Although it is possible to host your static web assets via JBoss, it is a rather inefficient use of java web server. As your Frontend is completely separated from you java backend, why not deploy it to dedicated web server - Nginx or Apache for example, which is going to be vastly more efficient and suitable for serving static content.(Or a dedicated Wildfly w/ Undertow if you must)
You do not specify, if you only have a single JBoss instance or a more complex deployment but one common scenario for a usecase like yours goes like this:
[Nginx server:80] <--> [JBoss server:8080]
- location / { |- your-backend.war
root /path/to/frontend (web context /myapp/api)
}
- location /api {
proxy_pass http://backend
}
Head over to Nginx documentation for more info.

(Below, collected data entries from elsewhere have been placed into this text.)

end Sys2Proof.Machine

/-! PROOFS. The statements of 30_encoding.md on the transaction word: encoder and decoder are inverse to one another
(R78, R79), the match and mask table (R79), the groups of reserved words (R80), and the trace lines (R83). -/

namespace Sys2Proof.Laws

/-! ### Decoding the encoder's word (30_encoding.md R79) -/

/-- A word with OFF = 0 is read with its data as the byte operand. -/
theorem decodeByteOperand_packWord (op : BitVec 4) (v : Byte) (k : Byte → Instr) :
    decodeByteOperand (packWord op 0#2 v) k = .ok (k v) := by
  simp [decodeByteOperand]

/-- A word with OFF = 0 and DATA = 0 is read as the operation without operand. -/
theorem decodeNoOperand_packWord (op : BitVec 4) (i : Instr) : decodeNoOperand (packWord op 0#2 0#8) i = .ok i := by
  simp [decodeNoOperand]

/-- The word of an operation is read by the row of its OP. -/
theorem decodeOp_encode (i : Instr) : decodeOp (encode i) = .ok i := by
  cases i with
  | wp1 | wp2 | pbw | paw | cmd | ack => simp [encode, decodeOp, decodeByteOperand_packWord]
  | rp1 | rp2 | smp | rcl | rst => simp [encode, decodeOp, decodeNoOperand_packWord]
  | adwa => simp [encode, decodeOp]
  | adwb off v => simpa [encode, decodeOp] using Machine.decodeAdwb_packWord 0x9 off v

/-- The encoder writes an assigned OP and leaves bits 11:10 at 0. -/
theorem encode_opAssigned_and_resField (i : Instr) : opAssigned (encode i) = true ∧ resField (encode i) = 0 := by
  cases i <;> simp [encode, opAssigned]

/-- Decoding an encoded operation gives it back. -/
theorem decode_encode (i : Instr) : decode (encode i) = .ok i := by
  obtain ⟨assigned, reservedClear⟩ := encode_opAssigned_and_resField i
  simp [decode, assigned, reservedClear, decodeOp_encode]

/-- The table decoder reads a 16-bit number as the decoder reads the word. -/
theorem decodeTableWord_of_decode {w : Word} {i : Instr} (h : decode w = .ok i) :
    decodeTableWord 16 w.toNat = some i := by
  have same : BitVec.ofNat 16 (w.toNat % 2 ^ 16) = w := by
    rw [Nat.mod_eq_of_lt w.isLt, BitVec.ofNat_toNat, BitVec.setWidth_eq]
  rw [decodeTableWord, same, h]

/-- Settles O36: the table decoder goes through the decoder. -/
theorem decodeOfEncodeIsIdentity : Obligations.DecodeOfEncodeIsIdentity :=
  fun i => ⟨decode_encode i, decodeTableWord_of_decode (decode_encode i)⟩

/-! ### Encoding the decoded operation (30_encoding.md R79) -/

/-- What the decoder accepts has an assigned OP and bits 11:10 at 0, and is read by its OP. -/
theorem decode_eq_ok_iff {w : Word} {i : Instr} :
    decode w = .ok i ↔ opAssigned w = true ∧ resField w = 0 ∧ decodeOp w = .ok i := by
  unfold decode
  split
  case isTrue assigned => split <;> simp_all
  case isFalse unassigned => simp [unassigned]

/-- A word read with a byte operand is the word of the operation it is read as. -/
theorem encode_of_decodeByteOperand {w : Word} {k : Byte → Instr} {i : Instr} {op : BitVec 4}
    (h : decodeByteOperand w k = .ok i) (encodes : ∀ v, encode (k v) = packWord op 0 v) (hop : opField w = op) :
    encode i = packWord (opField w) (offField w) (dataField w) := by
  unfold decodeByteOperand at h
  split at h <;> cases h
  next off => rw [encodes, hop, off]

/-- A word read with no operand is the word of the operation it is read as. -/
theorem encode_of_decodeNoOperand {w : Word} {i j : Instr} {op : BitVec 4} (h : decodeNoOperand w j = .ok i)
    (encodes : encode j = packWord op 0 0) (hop : opField w = op) :
    encode i = packWord (opField w) (offField w) (dataField w) := by
  unfold decodeNoOperand at h
  split at h
  case isTrue off =>
    split at h <;> cases h
    next data => rw [encodes, hop, off, data]
  case isFalse => cases h

/-- An offset with bit 1 clear is its bit 0, widened. -/
theorem zeroExtend_low_of_high_clear : ∀ off : BitVec 2, off.getLsbD 1 = false →
    (off.extractLsb' 0 1).zeroExtend 2 = off := by decide

/-- A word read as ADWB is the word of that ADWB. -/
theorem encode_of_decodeAdwb {w : Word} {i : Instr} (h : decodeAdwb w = .ok i) (hop : opField w = 0x9) :
    encode i = packWord (opField w) (offField w) (dataField w) := by
  unfold decodeAdwb at h
  split at h <;> cases h
  next high => rw [encode, zeroExtend_low_of_high_clear _ (Bool.eq_false_iff.mpr high), hop]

Advantages of using dedicated web server:
You can use it as load balancer at the same time, just add more Jboss instances, update the upstream config and you have scalable backend, yey
Deployment of your Frontend is simply a copy of static files to the corresponding folder - no need for restart, you can configure the paths to suit your folder structure.
Nginx(or well configured Apache) can handle extreme load with ease, it uses event mechanism instead of threads, + you can fiddle with caching strategies etc
You alleviate your java web server from the overhead of serving static web assets, and you can tune it for what it does best- server your java web service
You can deploy multiple web frontends or multiple projects, with different hostname, so you can host dev and test versions of your app on a same physical server and bind them to for exampe https://dev.myapp.com and https://test.myapp.com
You can use Web server for SSl offloading - again, alleviating your JBoss app server from the burden of SSL handling.